Work required
Could you filter the records below down to the lines that include the word "smoke"?
((
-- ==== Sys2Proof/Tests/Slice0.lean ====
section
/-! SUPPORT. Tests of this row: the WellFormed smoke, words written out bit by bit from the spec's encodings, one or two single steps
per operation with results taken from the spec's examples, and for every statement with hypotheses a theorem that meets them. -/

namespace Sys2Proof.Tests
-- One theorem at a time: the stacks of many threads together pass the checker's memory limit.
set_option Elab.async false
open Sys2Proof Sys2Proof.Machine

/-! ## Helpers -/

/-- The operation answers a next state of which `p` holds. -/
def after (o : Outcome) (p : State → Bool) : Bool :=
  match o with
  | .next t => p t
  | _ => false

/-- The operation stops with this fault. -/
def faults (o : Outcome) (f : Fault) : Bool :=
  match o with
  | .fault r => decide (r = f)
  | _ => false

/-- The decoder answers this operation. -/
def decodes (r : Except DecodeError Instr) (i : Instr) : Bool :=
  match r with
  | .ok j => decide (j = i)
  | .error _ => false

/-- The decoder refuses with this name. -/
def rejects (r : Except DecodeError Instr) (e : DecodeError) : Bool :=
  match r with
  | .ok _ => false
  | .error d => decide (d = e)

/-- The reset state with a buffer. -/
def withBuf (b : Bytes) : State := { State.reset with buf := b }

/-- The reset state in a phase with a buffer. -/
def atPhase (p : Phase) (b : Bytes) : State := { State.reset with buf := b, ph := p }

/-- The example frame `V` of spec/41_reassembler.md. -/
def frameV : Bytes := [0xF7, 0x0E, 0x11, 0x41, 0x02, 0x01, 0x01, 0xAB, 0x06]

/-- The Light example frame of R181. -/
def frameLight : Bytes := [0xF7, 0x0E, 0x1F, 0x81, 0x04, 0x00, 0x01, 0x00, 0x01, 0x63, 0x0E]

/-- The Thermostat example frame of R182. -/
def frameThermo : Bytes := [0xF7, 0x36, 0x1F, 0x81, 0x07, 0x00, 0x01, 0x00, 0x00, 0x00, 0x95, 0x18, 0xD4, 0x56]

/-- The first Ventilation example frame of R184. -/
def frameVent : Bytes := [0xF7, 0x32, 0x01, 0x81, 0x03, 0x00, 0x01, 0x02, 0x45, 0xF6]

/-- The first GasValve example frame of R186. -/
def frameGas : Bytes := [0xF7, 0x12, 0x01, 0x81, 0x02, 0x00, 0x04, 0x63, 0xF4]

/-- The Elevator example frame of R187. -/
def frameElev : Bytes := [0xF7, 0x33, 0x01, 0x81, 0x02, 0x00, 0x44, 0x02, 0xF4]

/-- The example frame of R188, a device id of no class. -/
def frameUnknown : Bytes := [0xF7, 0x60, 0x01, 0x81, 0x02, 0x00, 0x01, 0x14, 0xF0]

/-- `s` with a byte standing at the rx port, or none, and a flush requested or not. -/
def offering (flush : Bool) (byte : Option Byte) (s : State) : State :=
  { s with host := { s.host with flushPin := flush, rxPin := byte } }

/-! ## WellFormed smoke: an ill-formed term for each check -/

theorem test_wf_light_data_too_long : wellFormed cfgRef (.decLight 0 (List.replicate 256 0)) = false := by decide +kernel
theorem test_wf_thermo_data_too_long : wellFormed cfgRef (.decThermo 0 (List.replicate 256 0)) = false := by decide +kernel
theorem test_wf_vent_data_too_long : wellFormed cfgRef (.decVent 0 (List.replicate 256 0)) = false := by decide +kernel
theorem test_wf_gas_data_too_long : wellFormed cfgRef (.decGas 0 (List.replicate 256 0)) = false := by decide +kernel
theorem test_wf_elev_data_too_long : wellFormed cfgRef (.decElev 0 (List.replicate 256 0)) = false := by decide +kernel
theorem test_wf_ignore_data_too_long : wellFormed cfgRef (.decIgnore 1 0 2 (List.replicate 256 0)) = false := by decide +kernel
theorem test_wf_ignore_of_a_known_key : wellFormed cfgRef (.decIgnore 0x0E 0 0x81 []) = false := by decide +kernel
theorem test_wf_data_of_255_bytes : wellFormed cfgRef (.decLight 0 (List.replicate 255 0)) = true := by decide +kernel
))
Worked solution
/-! SUPPORT. Tests of this row: the WellFormed smoke, words written out bit by bit from the spec's encodings, one or two single steps
/-! ## WellFormed smoke: an ill-formed term for each check -/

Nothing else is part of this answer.